Après quelques minutes de métro sur la ligne 10, sortie « Boulogne – Pont de Saint Cloud ». Un grand rond-point. Les voitures passent et repassent, se croisent et se recroisent. La circulation n’arrête pas. Nous sommes à Boulogne – Billancourt (92), à proximité des quais de Seine. Une fois entrés dans les jardins d’Albert Kahn, oubliés la circulation, la pollution et le bruit ! Le jardin d’Albert Kahn est le reflet de sa philosophie. Il a mis près de 15 ans à aménager ces près de 4 hectares qui entoure son hôtel particulier à Boulogne-Billancourt. Il en fait un jardin typique du XIXe siècle dit « jardin de scènes », ici tout en contrastes.
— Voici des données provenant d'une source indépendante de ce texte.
/-- The record in the registers goes to its slot's memory. -/
def saveRecord (s : State) (g : Tg) (t : Nat) (c : Ctl) : Tg :=
  if c.rv && !c.nq then g.macStore s t (recVa g t c.slot) (regRecord g t) else g

/-! ### One step of trav (R367 to R369) -/

/-- The FP16 pair of a record (R368). -/
def halfPair (u v : W32) : W32 :=
  BitVec.ofNat 32 (fmtF16.round (f32 u) .rne false + 2 ^ 16 * fmtF16.round (f32 v) .rne false)

/-- end_of_tree (R369): the thread's end. -/
def endOfTree (s : State) (id : Nat) (g : Tg) (t : Nat) (c : Ctl) : StepM (State × Nat) :=
  match c.queued with
  | [] =>
    let r := if g.vAt 56 t ≠ noNode then rHit else rMiss
    .ok (s.setTg id (g.putCtl t { c with fin := true } r), r)
  | q0 :: qs =>
    match stepChecks s g t 16 .load 3 (c.inMemory.map (recVa g t)) with
    | .error e => .error e
    | .ok s =>
      let best := qs.foldl (fun b q => if (f32 (slotT s g t c q)).lt (f32 (slotT s g t c b)) then q else b) q0
      if c.inRegs best then .ok (s.setTg id (g.putCtl t { c with fin := true } rAlpha), rAlpha)
      else
        let saved : List W64 := if c.rv && !c.nq then [recVa g t c.slot] else []
        match stepChecks s g t 16 .store 3 saved with
        | .error e => .error e
        | .ok s =>
          let w (i : Nat) : W32 := BitVec.ofNat 32 (macNat s g (recVa g t best + BitVec.ofNat 64 (4 * i)) 4)
          let g1 := saveRecord s g t c
          let g2 := ((g1.put1 60 t (w 0)).put1 61 t (w 1)).put1 62 t (w 2)
          .ok (s.setTg id (g2.putCtl t { c with fin := true, rv := true, nq := false, slot := best } rAlpha), rAlpha)

/-- A candidate found at a leaf (R368). -/
def newCandidate (s : State) (id : Nat) (g : Tg) (t : Nat) (c : Ctl) (deferred : Bool) (prim tt u v : W32) : StepM (State × Nat) :=
  let put (g : Tg) : Tg := ((g.put1 60 t prim).put1 61 t tt).put1 62 t (halfPair u v)
  if !deferred then .ok (s.setTg id ((put g).putCtl t { c with rv := true, nq := true, slot := 0 } rAlpha), rAlpha)
  else
    let saved : List W64 := if c.rv && !c.nq then [recVa g t c.slot] else []
    match stepChecks s g t 16 .store 3 saved with
    | .error e => .error e
    | .ok s =>
      let g1 := put (saveRecord s g t c)
      match (List.range 8).find? fun q => !c.qmask.getLsbD q with
      | none => .ok (s.setTg id (g1.putCtl t { c with rv := true, nq := true, slot := 0 } rCandFull), rCandFull)
      | some q =>
        match stepCheck s g t (cellVa g t q) 8 .rmw 3 with
        | .error e => .error e
        | .ok s =>
          let c1 := { c with qmask := c.qmask ||| BitVec.ofNat 8 (2 ^ q), rv := true, nq := false, slot := q }
          match cellStop s g [(t, cellVa g t q)] with
          | some st => .error { st := st, kind := 0 }
          | none => .ok ((s.setTg id (g1.putCtl t c1 rAlpha)).clearCell id (cellVa g t q), rAlpha)

/-- An opaque hit accepted: the limit shortens and candidates beyond it go (R367). -/
def acceptHit (s : State) (id : Nat) (g : Tg) (t : Nat) (c : Ctl) (prim tt u v : W32) : StepM (State × Nat) :=
  match stepChecks s g t 16 .load 3 (c.inMemory.map (recVa g t)) with
  | .error e => .error e
  | .ok s =>
    let gone := c.queued.filter fun q => beyond (slotT s g t c q) tt
    match stepChecks s g t 8 .rmw 3 (gone.map (cellVa g t)) with
    | .error e => .error e
    | .ok s =>
      let c1 := gone.foldl Ctl.clearSlot c
      let c2 := if c1.rv && c1.nq && beyond (g.vAt 61 t) tt then c1.clearReg else c1
      let g1 := ((((g.put1 56 t prim).put1 57 t tt).put1 58 t u).put1 59 t v).put1 47 t tt
      match cellStop s g (gone.map fun q => (t, cellVa g t q)) with
      | some st => .error { st := st, kind := 0 }
      | none => .ok ((s.setTg id (g1.putCtl t c2 rRun)).clearCells id g t gone, rRun)

/-- A leaf's next triangle (R367). -/
def leafStep (s : State) (id : Nat) (g : Tg) (t : Nat) (c : Ctl) (n : W32) (deferred : Bool) (node : Nat → Nat) : StepM (State × Nat) :=
  let count := node 4
  let alpha := node 8 % 2 == 1
  let va := g.sAt 41 + BitVec.ofNat 64 (48 * (node 0 + c.lpos))
  match stepChecks s g t 16 .load 2 [va, va + 16, va + 32] with
  | .error e => .error e
  | .ok s =>
    let w (k : Nat) : W32 := BitVec.ofNat 32 (macNat s g (va + BitVec.ofNat 64 (4 * k)) 4)
    if w 10 ≠ 0 || w 11 ≠ 0 then .error (stepAddr t va)
    else
      let last := c.lpos + 1 == count
      let c1 := { c with lpos := if last then 0 else (c.lpos + 1) % 16 }
      let g1 := g.put1 48 t (if last then noNode else n)
      let vtx (k : Nat) : List W32 := [w (3 * k), w (3 * k + 1), w (3 * k + 2)]
      match triHit (Ray.of g t) (vtx 0) (vtx 1) (vtx 2) with
      | none => .ok (s.setTg id (g1.putCtl t c1 rRun), rRun)
      | some (tt, u, v) =>
        if alpha then newCandidate s id g1 t c1 deferred (w 9) tt u v else acceptHit s id g1 t c1 (w 9) tt u v

/-- An internal node (R367). -/
def innerStep (s : State) (id : Nat) (g : Tg) (t : Nat) (c : Ctl) (node : Nat → Nat) : StepM (State × Nat) :=
  let ch (k : Nat) : W32 := BitVec.ofNat 32 (node (48 + 4 * k))
  let box (k : Nat) : List W32 := (List.range 6).map fun i => BitVec.ofNat 32 (node (24 * k + 4 * i))
  let hit (k : Nat) : Option Exact := if ch k = noNode then none else boxHit (Ray.of g t) (box k)
  match hit 0, hit 1 with
  | some a, some b =>
    let (first, other) := if b.lt a then (ch 1, ch 0) else (ch 0, ch 1)
    if c.scnt = 64 then .error (stepAddr t (areaOf g t + 232))
    else
      let c1 := { c with scnt := c.scnt + 1 }
      let g1 := (g.put1 48 t first).putCtl t c1 rRun
      if c.scnt < 6 then .ok (s.setTg id (g1.put1 (50 + c.scnt) t other), rRun)
      else
        match stepCheck s g t (stackVa g t c.scnt) 4 .store 3 with
        | .error e => .error e
        | .ok s => .ok (s.setTg id (g1.macStore s t (stackVa g t c.scnt) (leBytes other.toNat 4)), rRun)
  | some _, none => .ok (s.setTg id ((g.put1 48 t (ch 0)).putCtl t c rRun), rRun)
  | none, some _ => .ok (s.setTg id ((g.put1 48 t (ch 1)).putCtl t c rRun), rRun)
  | none, none => .ok (s.setTg id ((g.put1 48 t noNode).putCtl t c rRun), rRun)

/-- Whether a node is malformed (R358). -/
def nodeBad (node : Nat → Nat) : Bool :=
  match node 60 with
  | 0 => node 56 != 0
  | 1 => (List.range 12).any (fun i => node (12 + 4 * i) != 0) || decide (2 ≤ node 8) || node 4 == 0 || decide (16 < node 4)
  | _ => true

/-- Whether a thread's ray ends it without reading memory (R366). -/
def Ray.bad (r : Ray) : Bool :=
  (r.o ++ r.d ++ [r.tmin, r.tmax]).any (fun b => (f32 b).isNan) || (r.o ++ r.d).any (fun b => (f32 b).isInf) ||
    r.d.all fun b => (f32 b).isZero

/-- One step of trav in thread `t`: the state after it, and the reason written (R367). -/
def travStep (s : State) (id : Nat) (g : Tg) (t : Nat) (deferred : Bool) : StepM (State × Nat) :=
  let c := Ctl.of (g.vAt 49 t)
  if (Ray.of g t).bad then .ok (s.setTg id (g.putCtl t { c with fin := true } rMiss), rMiss)
  else if g.vAt 48 t = noNode && c.scnt = 0 then endOfTree s id g t c
  else
    let pop := g.vAt 48 t = noNode
    let top := c.scnt - 1
    match (if pop && 6 ≤ top then stepCheck s g t (stackVa g t top) 4 .load 3 else .ok s) with
    | .error e => .error e
    | .ok s =>
      let n : W32 := if !pop then g.vAt 48 t
        else if top < 6 then g.vAt (50 + top) t else BitVec.ofNat 32 (macNat s g (stackVa g t top) 4)
      let va := g.sAt 40 + BitVec.ofNat 64 (64 * n.toNat)
      match stepCheck s g t va 64 .load 1 with
      | .error e => .error e
      | .ok s =>
        let bs := macBytes s g va 64
        let node (i : Nat) : Nat := leNat ((bs.drop i).take 4)
        if nodeBad node then .error (stepAddr t va)
        else
          let c1 := if pop then { c with scnt := c.scnt - 1 } else c
          if node 60 = 0 then innerStep s id g t c1 node else leafStep s id g t c1 n deferred node

/-! ### trav at issue (R366) -/

/-- The acting threads that step (R351). -/
def travSteps (g : Tg) (f : RArgs) : Mask :=
  Mask.of fun t =>
    let r := g.reason t
    (g.acting f.h).has t &&
      (r == rRun || r == rFaultCb || r == rSlice || (r == rAlpha && f.x.getLsbD 0 && !(Ctl.of (g.vAt 49 t)).fin))

/-- R366, R367. -/
def execTrav (f : RArgs) (s : State) : Out :=
  onTg s fun g =>
    let ts := travSteps g f
    let misaligned := [(g.sAt 40, 64), (g.sAt 41, 16), (g.sAt regSp, 16)].find? fun p => p.1.toNat % p.2 != 0
    match (if g.acting f.h = 0 then none else misaligned) with
    | some p => trapOnce s g .align p.1
    | none =>
      match ts.threads.find? fun t => !(Ctl.of (g.vAt 49 t)).legal with
      | some t => halted s (.trap .illop (firstWord (.trav f)) t)
      | none => startMac s g (.trav f) (RArgs.words f) ts

/-! ### tacc and trej (R370) -/

/-- The threads on which tacc and trej act. -/
def candThreads (g : Tg) (f : RArgs) : List Nat := (g.acting f.h).threads.filter fun t => (Ctl.of (g.vAt 49 t)).rv

/-- The slots whose candidates a thread discards: with NQ = 0 that of SLOT, whatever QMASK says, and queued ones beyond the limit. -/
def candGone (s : State) (g : Tg) (accept : Bool) (t : Nat) : List Nat :=
  let c := Ctl.of (g.vAt 49 t)
  (List.range 8).filter fun q =>
    c.inRegs q || (c.qmask.getLsbD q && accept && beyond (slotT s g t c q) (g.vAt 61 t))

/-- The registers of a thread after its candidate is decided. -/
def Tg.decided (g : Tg) (accept : Bool) (t : Nat) (gone : List Nat) : Tg :=
  let c1 := (gone.foldl Ctl.clearSlot (Ctl.of (g.vAt 49 t))).clearReg
  let h (i : Nat) : W32 := toF32 (fmtF16.decode ((g.vAt 62 t).extractLsb' (16 * i) 16).toNat)
  let g1 := if accept then
      ((((g.put1 56 t (g.vAt 60 t)).put1 57 t (g.vAt 61 t)).put1 47 t (g.vAt 61 t)).put1 58 t (h 0)).put1 59 t (h 1)
    else g
  g1.putCtl t c1 rRun

/-- tacc and trej: every access is checked before anything changes. -/
def decideCand (f : RArgs) (s : State) (accept : Bool) : Out :=
  onTg s fun g =>
    let ts := candThreads g f
    let recs := if accept then ts.flatMap fun t => (Ctl.of (g.vAt 49 t)).inMemory.map fun q => (t, recVa g t q) else []
    match s.checkGl g.core g.ctx recs 16 .load with
    | some st => halted s st
    | none =>
      let gone := ts.map fun t => (t, candGone s g accept t)
      let cells := gone.flatMap fun p => p.2.map fun q => (p.1, cellVa g p.1 q)
      match (s.checkGl g.core g.ctx cells 8 .rmw).or (cellStop s g cells) with
      | some st => halted s st
      | none =>
        let s1 := (s.touchAll g.core g.ctx (recs.map fun p => p.2.toNat) false).touchAll g.core g.ctx
          (cells.map fun p => p.2.toNat) true
        let s2 := gone.foldl (fun s p => s.clearCells s.cur g p.1 p.2) s1
        let g2 := gone.foldl (fun g p => g.decided accept p.1 p.2) (s2.curTg g)
        done s2 (g2.advance (RArgs.words f))

/-- R370. -/
def execTacc (f : RArgs) (s : State) : Out := decideCand f s true
/-- R370. -/
def execTrej (f : RArgs) (s : State) : Out := decideCand f s false

end Sys2Proof.Machine
end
Cette succession d’ambiances très diverses est le reflet de son credo « la paix universelle par la connaissance des autres ». Le « jardin japonais » côtoie la « forêt vosgienne ». La rigueur du « jardin à la Française » voisine avec le joyeux fouillis du « jardin anglais ». Visiter son jardin, c’est s’imprégner de son univers intime ! Après avoir traversé le nouveau bâtiment à l’architecteur « origami », nous suivons la ligne de vie du jardin japonais. L’eau jaillit d’une étrange construction conique faite de galets. C’est la naissance. Elle s’écoule ensuite joyeuse, rebondit sur les pierres, symbolisant la fougue de l’adolescence. Elle s’élargit en bassin d’eau calme comme la plénitude de la maturité. Elle butte sur des murets de galets, les aléas de la vie…

Poussez au-delà du jardin japonais, vous serez surpris par la rigueur sophistiquée du jardin français, rassemblant rosiers et arbres fruitiers de toutes formes. Le lieu est d’un charme fou d’avril à juin avec les floraisons des arbres fruitiers et des roses. Le jardin anglais représente une campagne idéale particulièrement spectaculaire à l’automne quand tilleuls, ginkgos, érables et bouleaux se parent d’or. Terminons la visite vers l’endroit le plus insolite, la forêt vosgienne et son espace 100 % nature où se ressourcer.

C’est où

A Boulogne-Billancourt, 10-14 rue du port, 92100 Boulogne – Billancourt. Tél. : +33 (0)1 55 19 28 00. www.albert-kahn.hauts-de-seine.net.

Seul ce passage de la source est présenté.